There is a table of initial data with the following column structure (N-number of the measurement from the beginning of the year + 300 columns of the results of measurement).
For it in the future, it is required to repeatedly receive statistical data for a certain interval of measurements. For example, to determine how much for the interval from 10 to 472 measurements for each of the data columns were unique values, average, maximum minimum value, etc.
To optimize the acquisition (in order not to calculate the values ​​each time), a КэшСтатистики table was КэшСтатистики with the columns КэшСтатистики + Статистические_данные out of range.
When receiving data from 10 to 472 measurements, they are immediately taken from the КэшСтатистики table, and if you need values, for example, from 8 to 478, you can measure them directly from the source data table, or take the calculated results from the КэшСтатистики for the range 10..472 and aggregate with the remaining Measurements 8, 9, 473..478.
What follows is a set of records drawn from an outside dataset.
-- ==== Sys2Proof/Machine/Operands.lean ====
section
/-! DEFINITION. Every operand form and all the arithmetic of the block (R88): the bytes it composes from operands, the
nibble split, the expander byte, and the row and column arithmetic of the Addressing Model. -/

namespace Sys2Proof.Machine

/-- `v << k` for a 1-bit `v`, within a byte (R88 c). -/
def bitAt (k : Nat) (v : Bool) : Byte := (BitVec.ofBool v).setWidth 8 <<< k

/-- `hi(b) = b[7:4]` (R81). -/
def highNibble (b : Byte) : Nibble := b.extractLsb' 4 4
/-- `lo(b) = b[3:0]` (R81). -/
def lowNibble (b : Byte) : Nibble := b.extractLsb' 0 4
/-- `(h << 4) | l` (R54, R81). -/
def joinNibbles (h l : Nibble) : Byte := (h.setWidth 8 <<< 4) ||| l.setWidth 8

/-- The Display-Control byte `0x08 | (d << 2) | (c << 1) | b` (R78, R144). -/
def displayControlByte (d c b : Bool) : Byte := 0x08 ||| bitAt 2 d ||| bitAt 1 c ||| bitAt 0 b
/-- The Shift-Display byte: 0x1C rightward, 0x18 leftward (R79, R147). -/
def shiftByte (dir : Bool) : Byte := if dir then 0x1C else 0x18
/-- `col - 1` modulo 256 (R88 a). -/
def columnOffset (col : Byte) : Byte := col - 1
/-- The Set-DDRAM-Address byte of a row and column; none for a row other than 1 and 2, and then the column is not
examined (R80, R160, R161). -/
def gotoByte (row col : Byte) : Option Byte :=
  if row = 1 then some (columnOffset col ||| 0x80)
  else if row = 2 then some (columnOffset col ||| 0xC0)
  else none
/-- `ta + 1` modulo 65536 (R88 d, R174). -/
def nextTextAddr (a : TextAddr) : TextAddr := a + 1

/-- `xp(n, rs, en)`: nibble in 7:4, backlight 3, EN 2, RW = 0 at 1, RS 0 (R30, R82). -/
def expanderByte (n : Nibble) (bl en rs : Bool) : Byte :=
  (n.setWidth 8 <<< 4) ||| bitAt 3 bl ||| bitAt 2 en ||| bitAt 1 false ||| bitAt 0 rs

/-! ### The panel's shape (R10) -/

/-- Rows of the panel (R10). -/
abbrev panelRows : Nat := 2
/-- Visible columns (R10). -/
abbrev visibleColumns : Nat := 16
/-- DDRAM bytes per row (R10). -/
abbrev rowLength : Nat := 40
/-- The DDRAM address a row starts at: 0x00, and 0x40 for the second (R10, R43). -/
def rowBase (row : Fin panelRows) : Nat := 0x40 * row.val

/-- The DDRAM addresses of a row. -/
def ofRow (row : Fin panelRows) (a : DdramAddr) : Bool :=
  decide (rowBase row ≤ a.toNat) && decide (a.toNat < rowBase row + rowLength)
/-- The DDRAM addresses of the two rows: 0x00 to 0x27 and 0x40 to 0x67 (R43). -/
def inRow (a : DdramAddr) : Bool := ofRow 0 a || ofRow 1 a

end Sys2Proof.Machine
end

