-- ==== Sys2Proof/Laws/PerInstr.lean ====
section
/-! SUPPORT. Per instruction: the family InTable says that an instruction's coded form lies in its own row of the opcode
table, whatever its operands (R89). -/

namespace Sys2Proof.Laws.InTable

/-- The row with the instruction's mnemonic selects its coded form. -/
def Statement (i : Instr) : Prop := ∃ r ∈ tableRows, r.mnemonic = i.mnemonic ∧ r.selects (encode i) = true

theorem init : Statement .init := by unfold Statement; decide
theorem clear : Statement .clear := by unfold Statement; decide
theorem goto (row col : Byte) : Statement (.goto row col) := by
  refine ⟨tableRows[2], by decide, rfl, ?_⟩
  exact Bool.and_eq_true_iff.mpr ⟨rfl, decide_eq_true (opWord_and_high 3 (gotoArg row col))⟩
theorem dispctl (d c b : Bool) : Statement (.dispctl d c b) := by unfold Statement; revert d c b; decide
theorem print (ta : TextAddr) : Statement (.print ta) := by
  refine ⟨tableRows[4], by decide, rfl, ?_⟩
  exact Bool.and_eq_true_iff.mpr ⟨rfl, decide_eq_true (opWord_and_high 5 ta)⟩
theorem shift (dir : Bool) : Statement (.shift dir) := by unfold Statement; revert dir; decide
theorem backlight (s : Bool) : Statement (.backlight s) := by unfold Statement; revert s; decide
theorem lcdClear : Statement .lcdClear := by unfold Statement; decide
theorem lcdEntryMode : Statement .lcdEntryMode := by unfold Statement; decide
theorem lcdDisplayControl (d c b : Bool) : Statement (.lcdDisplayControl d c b) := by
  unfold Statement; revert d c b; decide
theorem lcdShiftDisplay (r : Bool) : Statement (.lcdShiftDisplay r) := by unfold Statement; revert r; decide
theorem lcdFunctionSet : Statement .lcdFunctionSet := by unfold Statement; decide
theorem lcdSetDdramAddress (a : DdramAddr) : Statement (.lcdSetDdramAddress a) := by
  refine ⟨tableRows[12], by decide, rfl, ?_⟩
  revert a; decide
theorem lcdData (ch : Byte) : Statement (.lcdData ch) := by
  refine ⟨tableRows[13], by decide, rfl, ?_⟩
  revert ch; decide
theorem nibWake : Statement .nibWake := by unfold Statement; decide
theorem nibMode4 : Statement .nibMode4 := by unfold Statement; decide
theorem xpByte (n : Nibble) (b e r : Bool) : Statement (.xpByte n b e r) := by
  refine ⟨tableRows[16], by decide, rfl, ?_⟩
  revert n b e r; decide

end Sys2Proof.Laws.InTable
end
The question is how to build a query that would give the maximum combination of calculated intervals for a given range of measurements from the КэшСтатистики table КэшСтатистики order to less calculate the source data

    1 answer 1

    In general, as something like this:

     select col1, col2, ... from Кэш where "НачальныйЗамер">=$start and "КонечныйЗамер" <=$end union all select col1, col2, ... from "Данные" left join ( select "НачальныйЗамер", "КонечныйЗамер" from Кэш where "НачальныйЗамер">=$start and "КонечныйЗамер" <=$end ) A on "Данные".N between A."НачальныйЗамер" and A."КонечныйЗамер" where "Данные".N between $start and $end and "Данные".N and A."НачальныйЗамер" is null 

    $start and $end range for which data is needed. Only no one said that it would be faster than work on the source data. Try it, see the execution plans. For different DBMS, it may be possible to come up with more optimal options.

    And it is also interesting what is "and so on" in the enumeration of "maximum, minimum, average". Not all indicators can be calculated from already collected data. What is the weighted average cache you do not get.